O policial afirmou ao júri que Neres aparentava estar receoso naquela sexta-feira. “Ele me chamou para conversar em um canto e disse ‘eu vou confessar. Fui que matei’.”
“Isso é algo que a gente não vê todo dia, um réu confesso. Geralmente as pessoas tentam se furtar do crime. No primeiro momento, eu duvidei. Achei até que fosse uma piada de mal gosto.”
Motivação
No laboratório, Neres teria explicado a dinâmica do crime ao policial e mostrado as substâncias usadas para asfixiar e queimar Louise. “Ele me disse que tinha estudado química e sabia que clorofórmio fazia romper vasos de sangue no rosto. Por isso, colocou uma sacola plástica na cabeça da Louise para não vazar sangue no trajeto até o carro.”

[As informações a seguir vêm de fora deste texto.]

-- ==== Sys2Proof/Laws/Memory.lean ====
section
/-!
SUPPORT. The memory component: what a store does to a read, and that every memory operation keeps the canonical form.
-/

namespace Sys2Proof.Machine.Memory

@[simp] theorem byteAt_nil (addr : Nat) : byteAt [] addr = unlistedByte := rfl

theorem wf_nil : wf [] = true := rfl

/-- What the canonical form says of the first cell and of the rest. -/
theorem wfFrom_cons (lo a : Nat) (v : Byte) (m : Memory) :
    wfFrom lo ((a, v) :: m) = true ↔ lo ≤ a ∧ a < memSize ∧ v ≠ unlistedByte ∧ wfFrom (a + 1) m = true := by
  simp [wfFrom, and_assoc]

theorem wfFrom_mono {lo lo' : Nat} {m : Memory} (h : lo' ≤ lo) (hm : wfFrom lo m = true) : wfFrom lo' m = true := by
  cases m with
  | nil => rfl
  | cons c m =>
    obtain ⟨a, v⟩ := c
    rw [wfFrom_cons] at hm ⊢
    exact ⟨h.trans hm.1, hm.2⟩

/-- Below the first address of a canonical memory every cell is unlisted. -/
theorem byteAt_below {lo addr : Nat} {m : Memory} (hm : wfFrom lo m = true) (h : addr < lo) :
    m.byteAt addr = unlistedByte := by
  induction m generalizing lo with
  | nil => rfl
  | cons c m ih =>
    obtain ⟨a, v⟩ := c
    obtain ⟨hlo, -, -, hm⟩ := (wfFrom_cons ..).1 hm
    rw [byteAt, if_neg (by omega)]
    exact ih hm (by omega)

/-- A canonical memory has no cell outside the memory span (R31). -/
theorem byteAt_outside {lo addr : Nat} {m : Memory} (hm : wfFrom lo m = true) (h : memSize ≤ addr) :
    m.byteAt addr = unlistedByte := by
  induction m generalizing lo with
  | nil => rfl
  | cons c m ih =>
    obtain ⟨a, v⟩ := c
    obtain ⟨-, ha, -, hm⟩ := (wfFrom_cons ..).1 hm
    rw [byteAt, if_neg (by omega)]
    exact ih hm

theorem wfFrom_cell {lo addr : Nat} {v : Byte} {m : Memory} (hm : wfFrom (addr + 1) m = true) (hlo : lo ≤ addr)
    (h : addr < memSize) : wfFrom lo (Memory.cons addr v m) = true := by
  unfold Memory.cons
  split_ifs with hv
  · exact wfFrom_mono (by omega) hm
  · exact (wfFrom_cons ..).2 ⟨hlo, h, hv, hm⟩

theorem byteAt_cell {addr : Nat} {v : Byte} {m : Memory} (hm : wfFrom (addr + 1) m = true) (other : Nat) :
    (Memory.cons addr v m).byteAt other = if other = addr then v else m.byteAt other := by
  unfold Memory.cons
  split_ifs with hv h h
  · rw [h, byteAt_below hm (Nat.lt_succ_self _), hv]
  · rfl
  · rw [byteAt, if_pos h.symm]
  · rw [byteAt, if_neg (Ne.symm h)]

/-- A store keeps the canonical form, from any address on. -/
theorem wfFrom_store {lo addr : Nat} {v : Byte} {m : Memory} (hm : wfFrom lo m = true) (hlo : lo ≤ addr)
    (h : addr < memSize) : wfFrom lo (m.store addr v) = true := by
  induction m generalizing lo with
  | nil => exact wfFrom_cell rfl hlo h
  | cons c m ih =>
    obtain ⟨a, b⟩ := c
    obtain ⟨hloa, ha, hb, hm⟩ := (wfFrom_cons ..).1 hm
    rw [store]
    split_ifs with h1 h2
    · exact (wfFrom_cons ..).2 ⟨hloa, ha, hb, ih hm (by omega)⟩
    · subst h2
      exact wfFrom_cell hm hlo h
    · exact wfFrom_cell ((wfFrom_cons ..).2 ⟨by omega, ha, hb, hm⟩) hlo h

/-- **A store keeps the canonical form.** -/
theorem wf_store {addr : Nat} {v : Byte} {m : Memory} (hm : m.wf = true) (h : addr < memSize) :
    (m.store addr v).wf = true :=
  wfFrom_store hm (Nat.zero_le _) h

theorem byteAt_storeFrom {lo addr : Nat} {v : Byte} {m : Memory} (hm : wfFrom lo m = true) (other : Nat) :
    (m.store addr v).byteAt other = if other = addr then v else m.byteAt other := by
  induction m generalizing lo with
  | nil => exact byteAt_cell rfl other
  | cons c m ih =>
    obtain ⟨a, b⟩ := c
    obtain ⟨-, ha, hb, hm⟩ := (wfFrom_cons ..).1 hm
    rw [store]
    rcases Nat.lt_trichotomy a addr with h | h | h
    · rw [if_pos h, byteAt, byteAt, ih hm]
      by_cases h' : a = other
      · rw [if_pos h', if_pos h', if_neg (by omega)]
      · rw [if_neg h', if_neg h']
    · subst h
      rw [if_neg (Nat.lt_irrefl a), if_pos rfl, byteAt_cell hm, byteAt]
      by_cases h' : other = a
      · rw [if_pos h', if_pos h']
      · rw [if_neg h', if_neg h', if_neg (Ne.symm h')]
    · rw [if_neg (by omega), if_neg (by omega)]
      exact byteAt_cell ((wfFrom_cons ..).2 ⟨by omega, ha, hb, hm⟩) other

/-- **A read after a store**: the stored byte at its address, and the old byte everywhere else (R34). -/
theorem byteAt_store {m : Memory} (hm : m.wf = true) (addr : Nat) (v : Byte) (other : Nat) :
    (m.store addr v).byteAt other = if other = addr then v else m.byteAt other :=
  byteAt_storeFrom hm other

/-- The host's placing of an instruction keeps the canonical form. -/
theorem wf_storeBytes {m : Memory} (hm : m.wf = true) (a : Word) (bytes : List Byte) :
    (m.storeBytes a bytes).wf = true := by
  induction bytes generalizing m a with
  | nil => exact hm
  | cons b bytes ih => exact ih (wf_store hm (by simpa [memSize] using a.isLt)) (a + 1)

end Sys2Proof.Machine.Memory

namespace Sys2Proof.Machine

/-- `memWrite` keeps the canonical form. -/
theorem memWrite_wf {addr : Nat} {v : Byte} {s t : State} (hs : s.mem.wf = true) (h : memWrite addr v s = .ok t) :
    t.mem.wf = true := by
  unfold memWrite at h
  split_ifs at h with ha
  cases h
  exact Memory.wf_store hs ha

/-- `init()` and reset leave the canonical form of the all-zero memory. -/
theorem memInit_wf (s : State) : (memInit s).mem.wf = true := rfl

theorem resetCommand_wf (s : State) : (resetCommand s).mem.wf = true := rfl

theorem reset_wf : State.reset.mem.wf = true := rfl

theorem withFetchWord_wf {s : State} (hs : s.mem.wf = true) (nbits w : Nat) : (s.withFetchWord nbits w).mem.wf = true :=
  Memory.wf_storeBytes hs _ _

end Sys2Proof.Machine
end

Segundo o policial militar, Neres contou que sentiu um impulso homicida quando encontrou Louise, mas “não relatou o motivo do crime”. O estudante também teria dito que pretendia se suicidar. “Ele me disse que foi até a Ponte do Bragueto, mas não teve coragem de se jogar.”
Durante o julgamento, o promotor questionou a testemunha sobre o “estado de ânimo” de Neres no momento em que descreveu o crime.
“Calmo, agindo de forma natural e tranquila. Aparentemente sem remorso algum”, respondeu o policial.
Relembre o caso
De acordo com a investigação, Louise foi dopada com clorofórmio e, depois de inconsciente, o produto químico foi injetado na boca da jovem. O produto tóxico foi apontado como causa da morte. De acordo com o policial militar a quem Neres confessou o crime, ele “pressionou os maxilares de Louise e injetou meio litro de clorofórmio na garganta dela”.
A estudante também teve as coxas, genitália e o rosto queimados. “Essas partes e o rosto estavam carbonizados quando encontramos o corpo”, disse o policial.
Em depoimento, Neres afirmou ter colocado a vítima sentada com as mãos amarradas. Segundo a polícia, Neres pressionou o pescoço de Louise para que pudesse abrir a garganta da estudante que assim foi obrigada a ingerir o líquido.
Segundo a investigação, Vinícius Neres prendeu os pés e as mãos da ex-namorada e enrolou o corpo dela em um colchão inflável. Depois, levou o corpo no carro da jovem até uma área de cerrado no Setor de Clubes Norte, e abandonou o cadáver na mata.
Segundo o policial a quem Neres confessou o crime, Daniel Vilar Silva, um dia após o assassinato, o próprio estudante levou a equipe da Polícia Militar ao local onde ele havia deixado o corpo de Louise. “Ela estava parcialmente despida, só de calcinha e com o rosto queimado coberto por uma sacola plástica”, disse em testemunha durante juri popular.
As roupas de Louise não foram encontradas. O policial disse ainda que o corpo da jovem foi encontrado com um arame nas pernas e um lacre de plástico nas mãos.
Depois do crime, Neres ainda teria saído para dar uma volta no carro dela pelas proximidades da UnB. O passeio teria durado cerca de 12 minutos. O ex-estudante disse à polícia que chegou a tirar a calcinha da vítima e um absorvente interno, mas “decidiu” não violentá-la.
O carro de Louise foi abandonado no estacionamento do Instituto de Biologia e Neres voltou para casa de ônibus, segundo informações dadas por ele mesmo em depoimento à Polícia Civil.
Crime premeditado
Depoimentos prestado em junho à Justiça indicaram que Neres reservou, com uma semana de antecedência, o laboratório onde Louise foi morta asfixiada com clorofórmio.
De acordo com as testemunhas, Neres informou a colegas e professores que faria um “experimento fotográfico” naquela semana, com materiais sensíveis à luz. Com esse argumento, ele conseguiu autorização para tapar as janelas e impedir a entrada de outras pessoas no espaço.
Segundo a defesa de Neres, ele e Louise tiveram um relacionamento de dois meses, embora o réu tenha dito que o namoro durou nove meses. Na época do crime, disse que ainda era apaixonado pela estudante. O jovem alegou que teve um “ataque de fúria” quando Louise, que se recusava a reatar o relacionamento, quis abraçá-lo.